*1287OPINION.
Petitioner contends and insists that the compensation paid to him was for services rendered as an officer of the State of New York, which office he held by appointment under the Executive Law of that state. An examination of the Executive Law referred to discloses that section 60 thereof provides for the continuance of a department of law in the state government, of which the attorney-general shall be the head; by section 61, the attorney general is empowered to “ appoint such assistant attorneys general, deputy assistant attorneys general and attorneys as he may deem necessary and fix their compensation, within amounts appropriated therefor *1288by legislature”; by section 62, the governor of tlie state is empowered to require the attorney-general personally or through a deputy to attend any term of the Supreme Court and supersede the district attorney in the management of any specified criminal actions or proceedings therein, it being further provided in section 62 that the expenses under such circumstances, “ including the salary or other compensation of all deputies employed shall be a county charge.”
In searching this law for the source of authority for petitioner’s appointment we disregard as immaterial the fact that he was designated, instead of appointed by the attorney-general.
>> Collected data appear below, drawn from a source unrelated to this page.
theorem ret_inv (h : Inv s) (hused : s.sp ≠ 0) : Inv s.popPc := by
  obtain ⟨hlegal, hstack, hacc, hlatch, ⟨-, hret⟩, hmem⟩ := h
  have hsp := pop_sp_toNat (two_le_sp hstack hused)
  obtain ⟨hlen, heven, hle⟩ := hstack
  refine ⟨hlegal, ⟨hlen, ?_, ?_⟩, hacc, hlatch, ⟨?_, hret⟩, hmem⟩
  · rw [popPc_sp, hsp]; omega
  · rw [popPc_sp, hsp]
    change _ ≤ 2 * s.cfg.stackDepth
    omega
  · exact (entry_le s hret _).trans (by decide)

/-- A change of memory keeps the invariant when it keeps the canonical form. -/
theorem setMem_inv (h : Inv s) {m : Memory} (hm : m.wf s.cfg) : Inv (s.setMem m) := by
  obtain ⟨hlegal, hstack, hacc, hlatch, hpc, -⟩ := h
  exact ⟨hlegal, hstack, hacc, hlatch, hpc, hm⟩

theorem setReg_inv (h : Inv s) (q : RegIdx) (v : Byte) : Inv (s.setReg q v) :=
  h.of_same rfl rfl rfl rfl h.latch h.pc.1 rfl

theorem setDirty_inv (h : Inv s) (v : Bool) : Inv (s.setDirty v) := h.of_same rfl rfl rfl rfl h.latch h.pc.1 rfl

/-- EVERY INSTRUCTION KEEPS THE INVARIANT. -/
theorem Effect.inv {i : Instr} (h : Effect i s t) (hs : Executing s) : Inv t := by
  obtain ⟨hinv, hf, hw, hpc, haddr⟩ := id hs
  have hpc' : s.pc.toNat ≤ 0x10FE := hpc.trans (by decide)
  have hlatch : LatchInv s := hinv.latch
  have hmem := hinv.mem
  cases h with
  | nothing => exact hinv
  | reg => exact setReg_inv hinv _ _
  | regAndFlag | load | index | timer => exact hinv.of_same rfl rfl rfl rfl hlatch hpc' rfl
  | wait => exact hinv.of_same rfl rfl rfl rfl (fun h => h.2 hf) hpc' rfl
  | jump _ ha => exact hinv.of_same rfl rfl rfl rfl hlatch ha rfl
  | @skip cond =>
    cases cond with
    | false => exact hinv
    | true =>
      refine hinv.of_same rfl rfl rfl rfl hlatch ?_ rfl
      rw [skipIf_pc, if_pos rfl, BitVec.toNat_add]
      change (s.pc.toNat + 2) % 65536 ≤ _
      simp only [memSize] at hpc
      omega
  | call _ hroom => exact call_inv hs hroom
  | ret _ hused => exact ret_inv hinv hused
  | store _ hin => exact setMem_inv hinv (stored_wf s hmem hin)
  | clear =>
    have hin : s.cfg.videoBase + (List.replicate videoSize (0 : Byte)).length ≤ memSize := by
      rw [List.length_replicate]
      exact legal_video hinv.legal
    exact setDirty_inv (setMem_inv hinv (stored_wf s hmem hin)) true
  | @draw x y n =>
    exact setDirty_inv (setReg_inv (setMem_inv hinv (drawn_keeps hinv.legal hmem x y n.val).1) _ _) true
  | latch =>
    exact hinv.of_same rfl rfl rfl rfl (latchInv_of_running hw) (haddr.trans (by decide)) rfl

theorem Ran.inv {b : Byte} (h : Ran s b t) (hs : Inv s) (hf : s.fault = none) (hw : s.waiting = false) : Inv t := by
  have hpc := hs.pc.1
  cases h with
  | fetchFault => exact hs.of_same rfl rfl rfl rfl (latchInv_of_running hw) hpc rfl
  | unknown => exact hs.of_same rfl rfl rfl rfl (latchInv_of_running hw) hpc rfl
  | executed hin heffect =>
    have hnext : (s.latch b).fetched.pc.toNat ≤ memSize := by
      rw [fetched_pc, latch_pc, BitVec.toNat_add]
      change (s.pc.toNat + 2) % 65536 ≤ _
      simp only [memSize] at *
      omega
    refine heffect.inv ⟨?_, hf, hw, hnext, Nat.le_of_add_right_le hin⟩
    exact hs.of_same rfl rfl rfl rfl (latchInv_of_running hw) (hnext.trans (by decide)) rfl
The fact that he is named in the letter of appointment a “Special Assistant Attorney-General ”, a term not used in the statute, may indicate that he was not one of those appointees mentioned in section 61. Appointees under that section would appear to be the permanent aids to the attorney-general belonging to his regular staff and payable by the state out of appropriations made by the legislature for the purpose. Petitioner claimed on the trial that he was appointed under section 62. In some sense this might appear to bo borne out by the fact that he was paid not out of the funds of the state, but by the County of Albany as provided in section 62, but under that section there is no authority given for the appointment of a “ Special Assistant Attorney-General ” or any other aid to the attorney-general. The governor’s letter to the attorney-general does not suggest the appointment of a new or special deputy or assistant, but rather the reverse, for the letter requires the attorney-general to “ attend in person, or by one of your asisstants or deputies,” apparently signifying a deputy already in existence.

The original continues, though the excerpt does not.